1- Comment profiter au mieux des abattements?

Depuis le 17 août 2012, date d'entrée en vigueur de la réforme, les dons ne sont plus exonérés qu'à hauteur de 100.000 euros tous les 15 ans. Ce qui contraint le donateur à anticiper un peu plus la transmission de son patrimoine. En commençant à transmettre 100.000 euros à chacun de ses enfants à l'âge de 50 ans, l'opération pourra être renouvelée à 65 ans, et, le cas échéant, à 80 ans. Soit 300.000 euros transmis sans impôt en 30 ans. Ces donations, qui peuvent porter sur tout type de biens, peuvent être cumulées avec les dons d'argent, qui sont également défiscalisés à hauteur de 31.865 euros. A condition que le donateur soit âgé de moins de 80 ans, et que le bénéficiaire, majeur, soit un descendant ou, à défaut, un neveu, une nièce, un petit neveu ou une petite nièce.

» Donnez régulièrement pour multiplier les abattements

Attention toutefois à ne pas donner de manière inconsidérée. Ne vous séparez pas des capitaux ou des biens dont vous pourriez avoir besoin plus tard pour vous procurer des revenus complémentaires ou pour faire face à une perte d'autonomie.

2- Pourquoi ne opter pour la transmission démembrée?

Cette solution consiste à donner la nue-propriété d'un bien, tout en en conservant la jouissance (l'usufruit). Cette forme de donation présente un triple avantage.

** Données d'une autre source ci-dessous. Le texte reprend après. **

-- ==== Sys2Proof/Machine/Memory.lean ====
section
/-! DEFINITION. The configuration memory and the shadow: byte reads and writes that keep the canonical form, the pages
of R169 and the CRC bytes of the image. -/

namespace Sys2Proof.Machine

/-- The byte at an address; an unlisted address reads as 0. -/
def readByte : Mem → Nat → Byte
  | [], _ => 0
  | (k, b) :: rest, a => if k = a then b else readByte rest a

/-- Writing one byte: the entry is replaced, inserted in order, or removed when the byte is 0. -/
def writeByte : Mem → Nat → Byte → Mem
  | [], a, v => if v = 0 then [] else [(a, v)]
  | (k, b) :: rest, a, v =>
    if k < a then (k, b) :: writeByte rest a v
    else if k = a then (if v = 0 then rest else (a, v) :: rest)
    else if v = 0 then (k, b) :: rest
    else (a, v) :: (k, b) :: rest

/-- Writing bytes at rising addresses from `a` on. -/
def writeBytes : Mem → Nat → List Byte → Mem
  | m, _, [] => m
  | m, a, b :: rest => writeBytes (writeByte m a b) (a + 1) rest

/-- `n` bytes from address `a` on. -/
def readBytes (m : Mem) (a n : Nat) : List Byte := (List.range n).map fun i => readByte m (a + i)

/-- The two-byte field at an address, low byte first (3.3). -/
def readWord (m : Mem) (a : Nat) : Word := wordOfBytes (readByte m a) (readByte m (a + 1))

/-- The bytes below address `n`, every other byte 0: what a load that was answered `n` times leaves (R170). -/
def below (n : Nat) (m : Mem) : Mem := m.filter fun c => c.1 < n

/-- The canonical form: no entry 0, addresses strictly rising. -/
def Mem.wf : Mem → Bool
  | [] => true
  | [c] => c.2 != 0
  | c :: d :: rest => c.2 != 0 && c.1 < d.1 && Mem.wf (d :: rest)

/-- The sixteen bytes of page `n` (R169). -/
def pageBytes (m : Mem) (n : Nat) : List Byte := readBytes m (16 * n) 16

/-- The CRC-16 over image bytes 0 to 253 (R170, R185). -/
def imageCrc (m : Mem) : Word := crc16 (readBytes m 0 254)

/-- The image with its CRC recomputed into bytes 254 and 255 (R174, R176). -/
def withImageCrc (m : Mem) : Mem := writeBytes m 254 (bytesOfWord (imageCrc m))

end Sys2Proof.Machine
end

En premier lieu, le donateur peut continuer à occuper le logement si la donation porte sur la résidence principale ou secondaire, ou à en percevoir les revenus s'il s'agit d'un bien locatif ou d'un portefeuille d'obligations. En second lieu, les droits de donation ne sont calculés que sur une fraction de la valeur du bien (50 % pour une transmission entre 51 et 60 ans, 60 % entre 61 et 70 ans ...). Enfin, au décès de l'usufruitier, le nu-propriétaire retrouvera la pleine propriété du bien en totale franchise d'impôt.

» Le barème fiscal des valeurs de l'usufruit et de la nue propriété

3- L'assurance-vie conserve-t-elle tout son attrait?

Depuis le durcissement de la fiscalité sur les transmissions, l'assurance-vie est devenue encore plus intéressante pour transmettre un capital. Pour un contrat ouvert et alimenté avant 70 ans, les sommes versées aux bénéficiaires échappent à l'impôt à hauteur de 152.500 euros par bénéficiaire (elles subissent une taxe de 20 % au-delà, voire 25 % à partir de 902.839 euros). Les primes versées après 70 ans sont un peu moins bien traitées: elles sont réintégrées dans la succession, après application d'un abattement global de 30.500 euros. Mais les intérêts sont transmis sans impôt.